Graduate Programs in Social Data Science to Commence at Oxford and the London School of Economics
Career Insightsposted by Alex Amari July 10, 2018 Alex Amari
This fall, new interdisciplinary master’s programs integrating social sciences and data science will commence at two of the UK’s top universities. Oxford University’s Oxford Internet Institute, a multi-disciplinary center for the study of social and computer sciences, will offer a 1-year MSc in Social Data Science to approximately 25 students, followed by a PhD program in the subject beginning in fall 2019. At the same time, the London School of Economics’ Department of Methodology will offer a 1-year MSc in Applied Social Data Science. The new programs will be among the first in the world to focus explicitly on the overlap between social and behavioral sciences and the glowing-hot fields of data science and artificial intelligence.
The two master’s programs follow the convening of social data science centers and working groups at some of Europe’s most impactful data science institutions. For example, the London-based Alan Turing Institute, the UK’s national institute for data science and artificial intelligence, is home to a working group in social data science with researchers from the Universities of Cambridge, Oxford, Warwick, and Edinburgh.
According to its site, the group is working on, “developing foundational theories of human behaviour at diverse social and temporal scales” as well as “identifying methodological challenges and solutions to enable social data science to deliver robust and credible results in key application domains,” with the support of high-profile partners such as Google, Twitter, and Facebook.
An entryway at The Alan Turing Institute in London, which convenes a social data science working group. (Image source: turing.ac.uk)
The Oxford and LSE programs, like the institutional working groups, will seek to address two major exigencies in data science. Both major needs stem from the ever-growing amount of ‘social data’ generated by social media, communications platforms, Internet of Things [IoT] devices, sensors/wearables, and mobile phones, among other sources.
First, the programs will seek to prepare more students to tackle questions of import to the social sciences using new techniques in big data and AI.
“We’ve entered a phase where we suddenly have the potential to measure behavior at a global scale, much more rapidly than we could before, at much lower cost than we could before, and, potentially, have the opportunity to measure behaviors that we couldn’t capture before now” says Dr. Suzy Moat, a researcher at the University of Warwick and member of the working group at the Alan Turing Institute.
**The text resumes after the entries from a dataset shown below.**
/-- What raises an event over changed registers and channels changes nothing else but what an event may. -/
theorem eq_talked_chans {d e t : Dev} (he : e = { d with regs := e.regs, acq := { d.acq with chans := e.acq.chans } }) (ht : Talks e t) :
    t = { talked d t with acq := { d.acq with chans := t.acq.chans } } := by
  rw [ht.1, he]
  rfl

/-- A rejected swap leaves the channel at `c`, shows BG_REJECT and raises an event. -/
theorem bgReject_spec (d : Dev) {n : Nat} (hn : n < 48) (c : Chan) :
    let t := ((d.setChan n c).set (Reg.CH_STATUS_BG_REJECT n) 1).acqEvent 3 n
    t.get (Reg.CH_STATUS_BG_REJECT n) = 1 ∧ t.chan n = c ∧ (∀ m, m ≠ n → t.chan m = d.chan m)
    ∧ t = { talked d t with acq := { d.acq with chans := t.acq.chans } } ∧ RegsKeep [(Reg.CH_STATUS_BG_REJECT n).key] d t := by
  have hwork : (d.setChan n c).set (Reg.CH_STATUS_BG_REJECT n) 1 = { d with
      regs := ((d.setChan n c).set (Reg.CH_STATUS_BG_REJECT n) 1).regs
      acq := { d.acq with chans := ((d.setChan n c).set (Reg.CH_STATUS_BG_REJECT n) 1).acq.chans } } := rfl
  have hkey : ¬ countsTalk (Reg.CH_STATUS_BG_REJECT n).key := notTalk_below_compression (by
    simp only [Fld.key, Reg.CH_STATUS_BG_REJECT]
    omega)
  have htalks := raiseOpen_talks ((d.setChan n c).set (Reg.CH_STATUS_BG_REJECT n) 1) 2 3 [n]
  refine ⟨?_, ?_, fun m hm => ?_, eq_talked_chans hwork htalks, regsKeep_trans (regsKeep_set (d.setChan n c) _ 1) (htalks.keep _)⟩
  · exact (Dev.raiseOpen_get _ _ _ _ hkey).trans (Dev.get_set_same _ _ _)
  · exact (Dev.raiseOpen_chan _ _ _ _ _).trans (d.chan_setChan_same n c)
  · exact (Dev.raiseOpen_chan _ _ _ _ _).trans ((d.chan_setChan n m c).trans (if_neg hm))

theorem exec_bgCalSwap {n : Nat} (hn : n < 48) (high : Bool) (diff : Int) (gl : Nat) (ol : Int) (sub : SubCal) (s : State) :
    exec (.bgCalSwap n high diff gl ol sub) s = .next { s with dev := s.dev.bgCalSwap n high diff gl ol sub } := onUnit_of_lt hn _ s

theorem bgCalSwap_spec {n gl : Nat} {high : Bool} {diff ol : Int} {sub : SubCal} {b : Bg} {s : State} (hn : n < 48)
    (hgl : gl < 2 ^ 24) (hol : ol.natAbs < 2 ^ 19) (hb : b = if high then (s.dev.chan n).bgH else (s.dev.chan n).bgL)
    (hend : s.dev.slotEnds n b = true) :
    Answers (.bgCalSwap n high diff gl ol sub) s fun t =>
      (diff.natAbs ≤ 4 → t.dev.chan n = (s.dev.chan n).swapDue high b gl ol sub
        ∧ t.dev = { s.dev with acq := { s.dev.acq with chans := t.dev.acq.chans } })
      ∧ (4 < diff.natAbs → t.dev.get (Reg.CH_STATUS_BG_REJECT n) = 1
        ∧ t.dev.chan n = (s.dev.chan n).withBg high { b with slotFn := s.dev.fn + 1 })
      ∧ (∀ m : Nat, m ≠ n → t.dev.chan m = s.dev.chan m)
      ∧ t = { s with dev := { talked s.dev t.dev with acq := { s.dev.acq with chans := t.dev.acq.chans } } }
      ∧ RegsKeep [(Reg.CH_STATUS_BG_REJECT n).key] s.dev t.dev := by
  refine ⟨_, exec_bgCalSwap hn high diff gl ol sub s, ?_⟩
  by_cases hdiff : diff.natAbs ≤ 4
  · rw [bgCalSwap_agrees sub hb hend hgl hol hdiff]
    exact ⟨fun _ => ⟨s.dev.chan_setChan_same n _, rfl⟩, fun h => absurd hdiff (by omega),
      fun m hm => (s.dev.chan_setChan n m _).trans (if_neg hm), rfl, fun _ _ _ => rfl⟩
  · rw [bgCalSwap_rejects gl ol sub hb hend (by omega)]
    obtain ⟨hreject, hchan, hothers, hframe, hregs⟩ := bgReject_spec s.dev hn ((s.dev.chan n).withBg high { b with slotFn := s.dev.fn + 1 })
    exact ⟨fun h => absurd h hdiff, fun _ => ⟨hreject, hchan⟩, hothers, congrArg (fun d : Dev => { s with dev := d }) hframe, hregs⟩

/-- Settles O23: a START is taken or refused by one condition, an ABORT drops what is to come, and a slot that ends hands its sub-converter over
or has the next slot too. -/
theorem recalibrationRequests : Obligations.RecalibrationRequests := by
  refine ⟨fun src q force s hp hrole => ?_, fun src s => exec_recalAbort,
    fun n high diff gl ol sub b s hn hup hdone hen hthrottle hacq hgl hol hb hslot hswap => ?_⟩
  · simp only [← refusesRecal_iff, Bool.not_eq_true]
    exact recalStart_spec hp hrole
  · have hend : s.dev.slotEnds n b = true := by
      simp only [Dev.slotEnds, Dev.slotFrames, hup, hdone, hen, hthrottle, hacq, hswap, hslot, decide_true, Option.isNone_none, Bool.not_false,
        Bool.and_self]
    obtain ⟨t, ht, hagrees, hrejects, hothers, hframe, hregs⟩ := bgCalSwap_spec (diff := diff) (sub := sub) hn hgl hol hb hend
    refine ⟨t, ht, fun hdiff hhigh => ?_, fun hdiff hlow => ?_, fun hdiff => (hagrees hdiff).2, hrejects, hothers, hframe, hregs⟩
    · subst hhigh
      exact (hagrees hdiff).1
    · subst hlow
      exact (hagrees hdiff).1

end Sys2Proof.Machine
end

section
/-! PROOF. The discriminator: a direction arms, an armed one that EDGE selects fires, and the hit goes to the TDC; O24 from it. -/
namespace Sys2Proof.Machine
open Sys2Proof.Safety

/-! ### The counts of a hit (R152) -/

/-- A hit that is not converted counts as busy, and as unavailable where the TDC cannot stamp at all. -/
def Dev.countHit (d : Dev) (n : Nat) (un free : Bool) : Dev :=
  let d := if un || !free then d.addWrap (Reg.CH_TDC_COUNTS_BUSY n) 1 else d
  if un then d.addWrap (Reg.CH_TDC_COUNTS_UNAVAIL n) 1 else d

theorem countHit_regs (d : Dev) (n : Nat) (un free : Bool) : d.countHit n un free = { d with regs := (d.countHit n un free).regs } := by
  cases un <;> cases free <;> rfl

theorem countHit_counts (d : Dev) (n : Nat) (un free : Bool) :
    (d.countHit n un free).get (Reg.CH_TDC_COUNTS_BUSY n)
        = (if un = true ∨ free = false then (d.get (Reg.CH_TDC_COUNTS_BUSY n) + 1) % 65536 else d.get (Reg.CH_TDC_COUNTS_BUSY n))
    ∧ (d.countHit n un free).get (Reg.CH_TDC_COUNTS_UNAVAIL n)
        = (if un = true then (d.get (Reg.CH_TDC_COUNTS_UNAVAIL n) + 1) % 4096 else d.get (Reg.CH_TDC_COUNTS_UNAVAIL n))
    ∧ RegsKeepAll [(Reg.CH_TDC_COUNTS_BUSY n).key, (Reg.CH_TDC_COUNTS_UNAVAIL n).key] d (d.countHit n un free) := by
  have hne : (Reg.CH_TDC_COUNTS_BUSY n).key ≠ (Reg.CH_TDC_COUNTS_UNAVAIL n).key := by
    simp only [Fld.key, Reg.CH_TDC_COUNTS_BUSY, Reg.CH_TDC_COUNTS_UNAVAIL]
    omega
  cases un with
  | true =>
    have hdo : d.countHit n true free = (d.set (Reg.CH_TDC_COUNTS_BUSY n) (d.get (Reg.CH_TDC_COUNTS_BUSY n) + 1)).set
        (Reg.CH_TDC_COUNTS_UNAVAIL n) (d.get (Reg.CH_TDC_COUNTS_UNAVAIL n) + 1) := by
      rw [← d.get_set_ne hne.symm (d.get (Reg.CH_TDC_COUNTS_BUSY n) + 1)]
      rfl
    rw [hdo, if_pos (.inl rfl), if_pos rfl]
    refine ⟨?_, Dev.get_set_same _ _ _, regsKeepAll_trans (regsKeepAll_set_of_mem (d := d) ?_) (regsKeepAll_set_of_mem ?_)⟩
    · rw [Dev.get_set_ne _ hne]
      exact d.get_set_same _ _
    · simp
    · simp
  | false => cases free with
    | true => exact ⟨rfl, rfl, fun _ _ => rfl⟩
    | false => exact ⟨d.get_set_same _ _, d.get_set_ne hne.symm _, regsKeepAll_set_of_mem (by simp)⟩

/-! ### Arming and firing (R111, R129) -/

/-- The channel with both directions armed as given. -/
def Chan.armed (armR armF : Bool) (c : Chan) : Chan := { c with armR := armR, armF := armF }

/-- Whether the TDC can take a hit at slow edge `j` of cycle `cyc`. -/
def Dev.tdcFree (d : Dev) (n cyc j : Nat) : Bool := d.tdcIdle n (d.edgeCount cyc + j) && d.flag (Reg.CH_TDC_CTRL_TDC_EN n)

/-- The slow edge of a hit. -/
def Dev.hitEdge (d : Dev) (n cyc j : Nat) : Int := d.edge cyc + (if d.flag (Reg.CH_TDC_STATUS_SLOW_LOCK n) then 16384 * (j : Int) else 0)

/-- What becomes of a hit. -/
def Dev.hitState (d : Dev) (n cyc j : Nat) : HitState :=
  if d.tdcUnavail n then .unavail else if d.tdcFree n cyc j then .converting (d.hitEdge n cyc j) else .busy

/-- The hit itself. -/
def Dev.hitAt (d : Dev) (n : Nat) (rising : Bool) (cyc j : Nat) : Hit :=
  let est := d.hitEdge n cyc j - d.pathDelay n
  { rising := rising, est := est, cycFrom := (d.cycleOf est).1, cycTo := (d.cycleOf est).2, st := d.hitState n cyc j }

/-- The channel after a fire. -/
def Dev.fired (d : Dev) (n : Nat) (rising : Bool) (cyc j : Nat) (c : Chan) : Chan :=
  { c with hits := c.hits ++ [d.hitAt n rising cyc j]
           lastE := if !d.tdcUnavail n && d.tdcFree n cyc j then some (d.edgeCount cyc + j) else c.lastE
           armR := c.armR && !rising
           armF := c.armF && rising }

theorem fired_eq (d : Dev) (n : Nat) (rising : Bool) (cyc j : Nat) (c : Chan) :
    d.fired n rising cyc j c
      = { c with
          hits := c.hits ++ [d.hitAt n rising cyc j]
          lastE := if d.tdcUnavail n = false ∧ d.tdcFree n cyc j = true then some (d.edgeCount cyc + j) else c.lastE
          armR := c.armR && !rising
          armF := c.armF && rising } := by
  simp only [Dev.fired, Bool.and_eq_true, Bool.not_eq_true']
But some experts have lamented an apparent lack of social science students with the computational and quantitative skills necessary to generate insights using social data, particularly in the UK. “We now have access to a lot of large datasets collected either at a British or a European level, but we lack people with the skills to make use of it,” says Brendan Burchell, director of the Cambridge Undergraduate Quantitative Methods Centre, housed within the University’s Department of Sociology. “It’s been a bigger problem in the UK than in other countries because a lot of our school kids specialise and give up doing maths at a younger age, and there’s this idea that if you were good at numbers you’d end up doing physics or natural sciences and if you weren’t good at numbers you’d end up doing social science.”
In addition to preparing new social data scientists to work with the ever-increasing troves of social data, the new master’s programs will also emphasize some of the ethical challenges of working with data on human beings.
In as much as the methodological challenges of social data are technical, as in cases of working with unstructured social datasets, they’re also moral in nature. Working consistently with data via new technologies raises questions surrounding peoples’ rights to their own data, rights to privacy, and the rules that should face researchers, for-profit companies, and government institutions in using those data.
Such issues have been hot topics in the global data science community – all the more so in the wake of data breaches like the Facebook Cambridge Analytica Scandal, in which a British data mining firm used data on roughly 50 million unaware Facebook users to support political clients like the 2016 Trump Presidential campaign and the ‘Leave’ campaign in Britain’s Brexit referendum. At the same time, legislators are testing new policies aimed at curtailing private industry’s increasing access and use of people’s personal data. Chief among these has been the momentous enactment of the European Union’s GDPR last month.
In light of the rapidly changing public landscape, these new social data science programs at Oxford and LSE seem poised to contribute to unfolding debates about data science ethics and to produce data scientists capable of adding to the discussion in graduate destinations including government and industry roles.